▶ [Source material]
-- ==== Sys2Proof/Laws/Chunks.lean ====
section
/-! SUPPORT. Runs of transforms over chunks aligned as spec/43_decrypt.md R148 asks. -/

namespace Sys2Proof.Machine

theorem alignedChunks_tail {x : Bytes} {xs : List Bytes} (h : AlignedChunks (x :: xs)) : AlignedChunks xs := by
  intro y hy
  apply h
  cases xs with
  | nil => simp at hy
  | cons z zs => exact List.mem_cons_of_mem _ hy

/-- The steps of the whole are those of the first chunk and of the rest. -/
theorem alignedChunks_steps {x : Bytes} {xs : List Bytes} (h : AlignedChunks (x :: xs)) :
    stepCount (x :: xs).flatten.length = stepCount x.length + stepCount xs.flatten.length := by
  cases xs with
  | nil => simp
  | cons z zs => rw [List.flatten_cons, List.length_append, stepCount_add (h x (List.mem_cons_self))]

/-- The transform of the whole is that of the first chunk and of the rest, each from its own counter. -/
theorem alignedChunks_streamXor (p : Primitives) (k : Bytes) (c : Nat) {x : Bytes} {xs : List Bytes}
    (h : AlignedChunks (x :: xs)) :
    streamXor p k c (x :: xs).flatten = streamXor p k c x ++ streamXor p k (c + stepCount x.length) xs.flatten := by
  cases xs with
  | nil => simp
  | cons z zs =>
    have hx : x.length % 16 = 0 := h x (List.mem_cons_self)
    rw [List.flatten_cons, streamXor_append _ _ _ _ _ hx,
      show stepCount x.length = x.length / 16 by simp only [stepCount, Config.block]; omega]

/-- A transform of each chunk in turn, with either command: the next state and the outputs together. -/
theorem runCommands_transforms (cmd : Bytes → Instr) (key : Bytes) (chunks : List Bytes) (s : State)
    (hcmd : ∀ c, TransformsChunk (cmd c) c s) (hp : s.phase = .ready) (hk : s.key = some key) (hf : s.primFails = false)
    (hc : s.ctr.toNat + stepCount chunks.flatten.length ≤ Config.ctrMax) (ha : AlignedChunks chunks) :
    ∃ outs : List Bytes, outs.length = chunks.length ∧
      outs.flatten = streamXor s.prims key s.ctr.toNat chunks.flatten ∧
      runCommands (chunks.map cmd) s = .next { s with
        ctr := BitVec.ofNat 32 (s.ctr.toNat + stepCount chunks.flatten.length),
        outputs := s.outputs ++ outs.map (responseFrame .ok) } := by
  induction chunks generalizing s with
  | nil => exact ⟨[], rfl, rfl, by simp [runCommands]⟩
  | cons x xs ih =>
    rw [alignedChunks_steps ha] at hc
    let s' : State := respond .ok (streamXor s.prims key s.ctr.toNat x)
      { s with ctr := BitVec.ofNat 32 (s.ctr.toNat + stepCount x.length) }
    have h1 : exec (cmd x) s = .next s' := by
      rw [exec_transform (hcmd x), transformChunk_ok hp hk hf (by omega)]
    have hctr : s'.ctr.toNat = s.ctr.toNat + stepCount x.length := by
      simp only [Config.ctrMax] at hc; simp [s']; omega
    obtain ⟨outs, h2, h3, h4⟩ := ih s' hcmd hp hk hf (by rw [hctr]; omega) (alignedChunks_tail ha)
    refine ⟨streamXor s.prims key s.ctr.toNat x :: outs, by simp [h2], ?_, ?_⟩
    · rw [List.flatten_cons, h3, hctr, alignedChunks_streamXor _ _ _ ha]; rfl
    · simp only [List.map_cons, runCommands, h1, h4, hctr, alignedChunks_steps ha]
      simp [s', Nat.add_assoc, respond]

end Sys2Proof.Machine
end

▶ [Directions] Each entry must be retyped exactly as it was written above.

▶ [Written response]
-- ==== Sys2Proof/Laws/Chunks.lean ====
section
/-! SUPPORT. Runs of transforms over chunks aligned as spec/43_decrypt.md R148 asks. -/

namespace Sys2Proof.Machine

theorem alignedChunks_tail {x : Bytes} {xs : List Bytes} (h : AlignedChunks (x :: xs)) : AlignedChunks xs := by
  intro y hy
  apply h
  cases xs with
  | nil => simp at hy
  | cons z zs => exact List.mem_cons_of_mem _ hy

/-- The steps of the whole are those of the first chunk and of the rest. -/
theorem alignedChunks_steps {x : Bytes} {xs : List Bytes} (h : AlignedChunks (x :: xs)) :
    stepCount (x :: xs).flatten.length = stepCount x.length + stepCount xs.flatten.length := by
  cases xs with
  | nil => simp
  | cons z zs => rw [List.flatten_cons, List.length_append, stepCount_add (h x (List.mem_cons_self))]

/-- The transform of the whole is that of the first chunk and of the rest, each from its own counter. -/
theorem alignedChunks_streamXor (p : Primitives) (k : Bytes) (c : Nat) {x : Bytes} {xs : List Bytes}
    (h : AlignedChunks (x :: xs)) :
    streamXor p k c (x :: xs).flatten = streamXor p k c x ++ streamXor p k (c + stepCount x.length) xs.flatten := by
  cases xs with
  | nil => simp
  | cons z zs =>
    have hx : x.length % 16 = 0 := h x (List.mem_cons_self)
    rw [List.flatten_cons, streamXor_append _ _ _ _ _ hx,
      show stepCount x.length = x.length / 16 by simp only [stepCount, Config.block]; omega]

/-- A transform of each chunk in turn, with either command: the next state and the outputs together. -/
theorem runCommands_transforms (cmd : Bytes → Instr) (key : Bytes) (chunks : List Bytes) (s : State)
    (hcmd : ∀ c, TransformsChunk (cmd c) c s) (hp : s.phase = .ready) (hk : s.key = some key) (hf : s.primFails = false)
    (hc : s.ctr.toNat + stepCount chunks.flatten.length ≤ Config.ctrMax) (ha : AlignedChunks chunks) :
    ∃ outs : List Bytes, outs.length = chunks.length ∧
      outs.flatten = streamXor s.prims key s.ctr.toNat chunks.flatten ∧
      runCommands (chunks.map cmd) s = .next { s with
        ctr := BitVec.ofNat 32 (s.ctr.toNat + stepCount chunks.flatten.length),
        outputs := s.outputs ++ outs.map (responseFrame .ok) } := by
  induction chunks generalizing s with
  | nil => exact ⟨[], rfl, rfl, by simp [runCommands]⟩
  | cons x xs ih =>
    rw [alignedChunks_steps ha] at hc
    let s' : State := respond .ok (streamXor s.prims key s.ctr.toNat x)
      { s with ctr := BitVec.ofNat 32 (s.ctr.toNat + stepCount x.length) }
    have h1 : exec (cmd x) s = .next s' := by
      rw [exec_transform (hcmd x), transformChunk_ok hp hk hf (by omega)]
    have hctr : s'.ctr.toNat = s.ctr.toNat + stepCount x.length := by
      simp only [Config.ctrMax] at hc; simp [s']; omega
    obtain ⟨outs, h2, h3, h4⟩ := ih s' hcmd hp hk hf (by rw [hctr]; omega) (alignedChunks_tail ha)
    refine ⟨streamXor s.prims key s.ctr.toNat x :: outs, by simp [h2], ?_, ?_⟩
    · rw [List.flatten_cons, h3, hctr, alignedChunks_streamXor _ _ _ ha]; rfl
    · simp only [List.map_cons, runCommands, h1, h4, hctr, alignedChunks_steps ha]
      simp [s', Nat.add_assoc, respond]

end Sys2Proof.Machine
end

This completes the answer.